■ **Problem details**
Having located "kget m j := by" in the records below, repeat exactly the line it is on and all subsequent lines, ending with the last.

Data excerpts section start

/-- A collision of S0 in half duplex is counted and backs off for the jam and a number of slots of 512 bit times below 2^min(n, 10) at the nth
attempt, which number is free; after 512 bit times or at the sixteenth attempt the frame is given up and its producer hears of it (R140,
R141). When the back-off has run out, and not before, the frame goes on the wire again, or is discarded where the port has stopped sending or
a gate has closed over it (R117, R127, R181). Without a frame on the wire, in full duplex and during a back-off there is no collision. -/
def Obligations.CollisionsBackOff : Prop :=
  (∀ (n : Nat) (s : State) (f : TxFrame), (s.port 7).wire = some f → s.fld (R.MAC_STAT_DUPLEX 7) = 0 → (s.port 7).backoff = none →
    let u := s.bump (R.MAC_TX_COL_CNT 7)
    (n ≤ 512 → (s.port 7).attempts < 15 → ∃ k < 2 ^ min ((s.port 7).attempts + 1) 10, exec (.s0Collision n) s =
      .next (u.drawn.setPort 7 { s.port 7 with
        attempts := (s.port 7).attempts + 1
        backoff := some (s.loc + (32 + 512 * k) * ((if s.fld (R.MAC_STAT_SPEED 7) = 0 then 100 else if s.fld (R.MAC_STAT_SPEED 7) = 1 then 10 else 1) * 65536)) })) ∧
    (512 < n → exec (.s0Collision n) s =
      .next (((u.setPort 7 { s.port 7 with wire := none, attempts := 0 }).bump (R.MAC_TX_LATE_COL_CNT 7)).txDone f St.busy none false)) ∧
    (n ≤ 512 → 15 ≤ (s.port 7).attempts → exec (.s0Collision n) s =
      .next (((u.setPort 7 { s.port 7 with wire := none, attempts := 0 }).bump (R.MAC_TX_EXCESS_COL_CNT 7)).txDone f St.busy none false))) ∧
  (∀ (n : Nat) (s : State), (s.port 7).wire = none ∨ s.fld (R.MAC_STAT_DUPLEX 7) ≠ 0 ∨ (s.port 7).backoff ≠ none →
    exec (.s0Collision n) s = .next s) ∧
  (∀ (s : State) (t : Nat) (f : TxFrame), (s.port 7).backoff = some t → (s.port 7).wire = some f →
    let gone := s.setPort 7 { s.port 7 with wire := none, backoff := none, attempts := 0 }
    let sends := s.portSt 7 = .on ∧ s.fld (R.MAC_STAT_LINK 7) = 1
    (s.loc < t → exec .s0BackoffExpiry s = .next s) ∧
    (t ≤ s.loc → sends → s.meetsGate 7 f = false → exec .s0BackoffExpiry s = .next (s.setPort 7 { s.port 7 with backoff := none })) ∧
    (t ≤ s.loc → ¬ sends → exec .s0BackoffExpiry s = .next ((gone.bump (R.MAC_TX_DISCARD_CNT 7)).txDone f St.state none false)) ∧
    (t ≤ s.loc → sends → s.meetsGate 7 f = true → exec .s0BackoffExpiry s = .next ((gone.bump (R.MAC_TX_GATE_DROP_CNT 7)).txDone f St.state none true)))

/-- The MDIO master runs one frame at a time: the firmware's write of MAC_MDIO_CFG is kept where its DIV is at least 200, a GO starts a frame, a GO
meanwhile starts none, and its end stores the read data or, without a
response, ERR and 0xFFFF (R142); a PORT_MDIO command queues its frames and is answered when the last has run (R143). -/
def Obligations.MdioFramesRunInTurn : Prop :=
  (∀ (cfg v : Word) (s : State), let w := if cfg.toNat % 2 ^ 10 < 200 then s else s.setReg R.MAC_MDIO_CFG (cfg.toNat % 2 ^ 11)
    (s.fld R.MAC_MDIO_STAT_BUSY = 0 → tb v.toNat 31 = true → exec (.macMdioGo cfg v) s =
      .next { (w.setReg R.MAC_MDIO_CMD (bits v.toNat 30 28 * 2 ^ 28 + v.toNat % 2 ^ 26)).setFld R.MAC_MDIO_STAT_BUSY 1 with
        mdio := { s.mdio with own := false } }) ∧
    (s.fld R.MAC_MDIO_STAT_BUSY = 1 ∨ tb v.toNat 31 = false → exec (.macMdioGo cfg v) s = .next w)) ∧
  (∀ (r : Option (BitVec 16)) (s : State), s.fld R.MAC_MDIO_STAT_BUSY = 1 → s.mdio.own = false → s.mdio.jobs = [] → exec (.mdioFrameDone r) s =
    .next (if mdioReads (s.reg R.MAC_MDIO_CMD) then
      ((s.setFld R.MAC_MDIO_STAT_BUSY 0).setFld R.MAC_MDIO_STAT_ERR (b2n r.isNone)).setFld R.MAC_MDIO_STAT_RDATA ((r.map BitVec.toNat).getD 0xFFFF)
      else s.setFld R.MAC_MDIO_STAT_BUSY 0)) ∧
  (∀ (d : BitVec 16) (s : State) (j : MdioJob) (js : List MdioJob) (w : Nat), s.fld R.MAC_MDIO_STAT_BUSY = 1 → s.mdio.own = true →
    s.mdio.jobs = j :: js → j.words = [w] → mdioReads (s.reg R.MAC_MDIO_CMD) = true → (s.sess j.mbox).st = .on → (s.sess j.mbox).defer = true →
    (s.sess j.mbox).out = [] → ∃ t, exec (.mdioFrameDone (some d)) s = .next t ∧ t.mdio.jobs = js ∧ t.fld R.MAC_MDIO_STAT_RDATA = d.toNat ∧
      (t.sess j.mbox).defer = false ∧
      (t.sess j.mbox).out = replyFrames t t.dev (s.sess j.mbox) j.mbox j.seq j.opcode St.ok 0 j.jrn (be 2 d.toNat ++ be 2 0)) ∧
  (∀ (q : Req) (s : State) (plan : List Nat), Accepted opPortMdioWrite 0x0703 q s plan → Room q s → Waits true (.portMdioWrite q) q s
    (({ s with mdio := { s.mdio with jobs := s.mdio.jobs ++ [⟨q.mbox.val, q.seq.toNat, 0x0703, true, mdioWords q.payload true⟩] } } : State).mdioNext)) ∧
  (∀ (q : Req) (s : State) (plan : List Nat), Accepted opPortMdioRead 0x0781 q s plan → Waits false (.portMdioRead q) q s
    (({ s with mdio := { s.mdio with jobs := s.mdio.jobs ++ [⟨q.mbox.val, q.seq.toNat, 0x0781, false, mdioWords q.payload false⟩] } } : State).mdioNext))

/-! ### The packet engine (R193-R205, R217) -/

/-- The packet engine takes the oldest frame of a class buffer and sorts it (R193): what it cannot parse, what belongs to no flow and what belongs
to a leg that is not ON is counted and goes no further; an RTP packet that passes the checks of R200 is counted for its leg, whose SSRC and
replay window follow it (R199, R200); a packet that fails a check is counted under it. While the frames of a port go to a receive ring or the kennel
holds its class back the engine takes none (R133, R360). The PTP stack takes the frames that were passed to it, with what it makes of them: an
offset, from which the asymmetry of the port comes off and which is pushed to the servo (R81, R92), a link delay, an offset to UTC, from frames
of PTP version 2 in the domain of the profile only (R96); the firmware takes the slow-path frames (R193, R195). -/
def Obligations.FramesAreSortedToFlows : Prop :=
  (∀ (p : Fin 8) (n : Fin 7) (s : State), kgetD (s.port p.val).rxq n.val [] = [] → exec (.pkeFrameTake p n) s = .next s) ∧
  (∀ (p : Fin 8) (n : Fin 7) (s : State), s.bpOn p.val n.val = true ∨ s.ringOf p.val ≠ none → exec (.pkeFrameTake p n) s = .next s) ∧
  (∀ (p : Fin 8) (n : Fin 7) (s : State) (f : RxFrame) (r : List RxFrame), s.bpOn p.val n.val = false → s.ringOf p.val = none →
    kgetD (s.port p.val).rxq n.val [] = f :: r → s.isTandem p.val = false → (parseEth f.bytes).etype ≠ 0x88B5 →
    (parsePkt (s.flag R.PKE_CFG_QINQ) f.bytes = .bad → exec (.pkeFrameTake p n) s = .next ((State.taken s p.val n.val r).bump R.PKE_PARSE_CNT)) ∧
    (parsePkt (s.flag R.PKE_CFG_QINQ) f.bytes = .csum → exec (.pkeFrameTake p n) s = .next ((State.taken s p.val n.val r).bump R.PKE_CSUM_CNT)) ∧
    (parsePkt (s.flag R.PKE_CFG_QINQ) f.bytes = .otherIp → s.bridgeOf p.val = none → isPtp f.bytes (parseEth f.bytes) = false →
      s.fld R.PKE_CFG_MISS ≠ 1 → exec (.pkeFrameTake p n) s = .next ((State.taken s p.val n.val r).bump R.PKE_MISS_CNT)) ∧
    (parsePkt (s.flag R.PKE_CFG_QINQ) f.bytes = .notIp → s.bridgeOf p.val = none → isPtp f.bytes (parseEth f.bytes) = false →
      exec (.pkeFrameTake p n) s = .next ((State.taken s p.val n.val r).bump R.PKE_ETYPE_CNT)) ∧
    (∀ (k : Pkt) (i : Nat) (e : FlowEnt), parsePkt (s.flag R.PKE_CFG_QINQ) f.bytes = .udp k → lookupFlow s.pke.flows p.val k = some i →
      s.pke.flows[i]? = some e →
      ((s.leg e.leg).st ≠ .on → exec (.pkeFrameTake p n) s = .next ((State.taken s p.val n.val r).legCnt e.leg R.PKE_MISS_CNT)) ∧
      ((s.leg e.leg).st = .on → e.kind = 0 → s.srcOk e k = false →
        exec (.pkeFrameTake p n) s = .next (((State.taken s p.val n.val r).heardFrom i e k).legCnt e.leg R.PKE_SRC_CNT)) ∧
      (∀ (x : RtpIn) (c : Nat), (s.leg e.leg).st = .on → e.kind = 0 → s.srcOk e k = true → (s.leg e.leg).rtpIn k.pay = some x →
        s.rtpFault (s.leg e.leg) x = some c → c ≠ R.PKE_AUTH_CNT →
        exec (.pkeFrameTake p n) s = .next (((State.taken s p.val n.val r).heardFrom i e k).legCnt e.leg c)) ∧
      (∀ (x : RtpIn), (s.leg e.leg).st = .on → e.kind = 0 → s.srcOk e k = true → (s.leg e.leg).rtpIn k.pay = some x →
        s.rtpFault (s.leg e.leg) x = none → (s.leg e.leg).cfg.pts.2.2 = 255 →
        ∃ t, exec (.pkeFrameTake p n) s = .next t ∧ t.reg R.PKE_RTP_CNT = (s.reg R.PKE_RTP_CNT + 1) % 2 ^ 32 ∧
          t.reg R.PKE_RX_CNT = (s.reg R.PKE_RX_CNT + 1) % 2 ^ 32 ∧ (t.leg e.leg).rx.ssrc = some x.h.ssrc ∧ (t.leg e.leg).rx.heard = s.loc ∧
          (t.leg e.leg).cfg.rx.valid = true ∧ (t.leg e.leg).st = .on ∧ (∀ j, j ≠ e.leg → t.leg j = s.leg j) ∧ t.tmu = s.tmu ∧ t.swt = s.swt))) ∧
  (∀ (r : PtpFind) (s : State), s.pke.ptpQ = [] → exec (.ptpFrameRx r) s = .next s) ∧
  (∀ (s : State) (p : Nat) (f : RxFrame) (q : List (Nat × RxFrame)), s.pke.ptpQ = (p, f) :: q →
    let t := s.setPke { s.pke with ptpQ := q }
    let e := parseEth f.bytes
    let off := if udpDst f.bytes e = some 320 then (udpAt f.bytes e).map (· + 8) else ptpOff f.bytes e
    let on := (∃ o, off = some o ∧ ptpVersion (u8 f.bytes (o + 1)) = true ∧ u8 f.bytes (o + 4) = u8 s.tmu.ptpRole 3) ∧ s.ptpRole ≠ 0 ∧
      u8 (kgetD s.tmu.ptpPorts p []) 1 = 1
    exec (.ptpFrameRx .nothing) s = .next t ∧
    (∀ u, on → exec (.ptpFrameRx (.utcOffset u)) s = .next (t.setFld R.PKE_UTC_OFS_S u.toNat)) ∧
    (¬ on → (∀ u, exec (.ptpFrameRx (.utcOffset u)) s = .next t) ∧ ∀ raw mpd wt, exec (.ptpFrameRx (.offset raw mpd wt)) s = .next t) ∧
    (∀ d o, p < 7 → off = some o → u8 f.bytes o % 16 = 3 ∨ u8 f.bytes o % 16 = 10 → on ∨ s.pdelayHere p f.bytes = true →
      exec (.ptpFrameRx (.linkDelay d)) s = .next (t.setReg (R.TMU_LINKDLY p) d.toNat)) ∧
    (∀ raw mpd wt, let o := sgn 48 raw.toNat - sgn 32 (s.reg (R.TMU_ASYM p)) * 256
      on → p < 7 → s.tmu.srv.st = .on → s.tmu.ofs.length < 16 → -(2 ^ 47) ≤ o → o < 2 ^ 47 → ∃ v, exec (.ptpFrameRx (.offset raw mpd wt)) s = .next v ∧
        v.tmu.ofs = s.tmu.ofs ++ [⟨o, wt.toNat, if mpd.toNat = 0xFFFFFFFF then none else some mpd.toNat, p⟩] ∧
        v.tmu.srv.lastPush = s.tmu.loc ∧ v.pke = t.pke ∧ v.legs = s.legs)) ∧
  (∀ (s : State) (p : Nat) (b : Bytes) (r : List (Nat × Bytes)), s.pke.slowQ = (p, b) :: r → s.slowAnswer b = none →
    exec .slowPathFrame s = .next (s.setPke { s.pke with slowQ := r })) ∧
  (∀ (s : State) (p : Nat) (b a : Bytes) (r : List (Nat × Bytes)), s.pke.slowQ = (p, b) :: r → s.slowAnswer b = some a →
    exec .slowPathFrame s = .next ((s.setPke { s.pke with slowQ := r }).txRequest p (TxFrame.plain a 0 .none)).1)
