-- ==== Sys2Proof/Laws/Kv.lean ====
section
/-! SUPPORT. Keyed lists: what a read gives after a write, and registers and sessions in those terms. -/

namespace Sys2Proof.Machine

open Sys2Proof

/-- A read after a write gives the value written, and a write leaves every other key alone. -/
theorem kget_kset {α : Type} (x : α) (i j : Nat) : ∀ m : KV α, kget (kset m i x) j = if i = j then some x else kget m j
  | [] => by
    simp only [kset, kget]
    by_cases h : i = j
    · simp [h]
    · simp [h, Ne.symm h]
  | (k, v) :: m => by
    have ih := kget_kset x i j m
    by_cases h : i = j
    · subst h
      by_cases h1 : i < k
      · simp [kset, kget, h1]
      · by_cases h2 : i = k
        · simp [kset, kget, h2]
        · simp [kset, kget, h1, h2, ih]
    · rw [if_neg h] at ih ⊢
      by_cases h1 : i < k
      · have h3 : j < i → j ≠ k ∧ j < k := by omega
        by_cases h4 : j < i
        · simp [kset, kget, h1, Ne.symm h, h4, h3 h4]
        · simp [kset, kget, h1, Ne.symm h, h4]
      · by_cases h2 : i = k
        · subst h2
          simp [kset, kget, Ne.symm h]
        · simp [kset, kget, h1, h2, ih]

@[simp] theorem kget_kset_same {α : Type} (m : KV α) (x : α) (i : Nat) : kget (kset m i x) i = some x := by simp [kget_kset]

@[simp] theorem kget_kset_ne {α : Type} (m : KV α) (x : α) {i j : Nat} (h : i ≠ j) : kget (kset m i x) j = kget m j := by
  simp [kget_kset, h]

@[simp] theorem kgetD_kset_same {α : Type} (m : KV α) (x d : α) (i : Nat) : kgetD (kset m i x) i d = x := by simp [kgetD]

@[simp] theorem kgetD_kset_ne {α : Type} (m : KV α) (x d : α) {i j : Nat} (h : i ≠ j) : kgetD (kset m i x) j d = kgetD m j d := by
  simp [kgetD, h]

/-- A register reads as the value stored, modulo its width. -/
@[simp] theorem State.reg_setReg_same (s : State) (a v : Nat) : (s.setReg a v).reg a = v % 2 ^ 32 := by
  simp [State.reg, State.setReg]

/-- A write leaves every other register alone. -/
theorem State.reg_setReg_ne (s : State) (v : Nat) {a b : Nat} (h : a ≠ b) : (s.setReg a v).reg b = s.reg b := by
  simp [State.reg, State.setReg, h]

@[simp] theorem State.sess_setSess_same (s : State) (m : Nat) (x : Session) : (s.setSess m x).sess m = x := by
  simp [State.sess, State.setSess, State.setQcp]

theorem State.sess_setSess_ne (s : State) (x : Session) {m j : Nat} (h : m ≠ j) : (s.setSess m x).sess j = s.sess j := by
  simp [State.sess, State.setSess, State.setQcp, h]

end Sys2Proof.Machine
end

Data excerpts section end

■ **Output for this exercise**
@[simp] theorem kget_kset_ne {α : Type} (m : KV α) (x : α) {i j : Nat} (h : i ≠ j) : kget (kset m i x) j = kget m j := by
  simp [kget_kset, h]

@[simp] theorem kgetD_kset_same {α : Type} (m : KV α) (x d : α) (i : Nat) : kgetD (kset m i x) i d = x := by simp [kgetD]

@[simp] theorem kgetD_kset_ne {α : Type} (m : KV α) (x d : α) {i j : Nat} (h : i ≠ j) : kgetD (kset m i x) j d = kgetD m j d := by
  simp [kgetD, h]

/-- A register reads as the value stored, modulo its width. -/
@[simp] theorem State.reg_setReg_same (s : State) (a v : Nat) : (s.setReg a v).reg a = v % 2 ^ 32 := by
  simp [State.reg, State.setReg]

/-- A write leaves every other register alone. -/
theorem State.reg_setReg_ne (s : State) (v : Nat) {a b : Nat} (h : a ≠ b) : (s.setReg a v).reg b = s.reg b := by
  simp [State.reg, State.setReg, h]

@[simp] theorem State.sess_setSess_same (s : State) (m : Nat) (x : Session) : (s.setSess m x).sess m = x := by
  simp [State.sess, State.setSess, State.setQcp]

theorem State.sess_setSess_ne (s : State) (x : Session) {m j : Nat} (h : m ≠ j) : (s.setSess m x).sess j = s.sess j := by
  simp [State.sess, State.setSess, State.setQcp, h]

end Sys2Proof.Machine
end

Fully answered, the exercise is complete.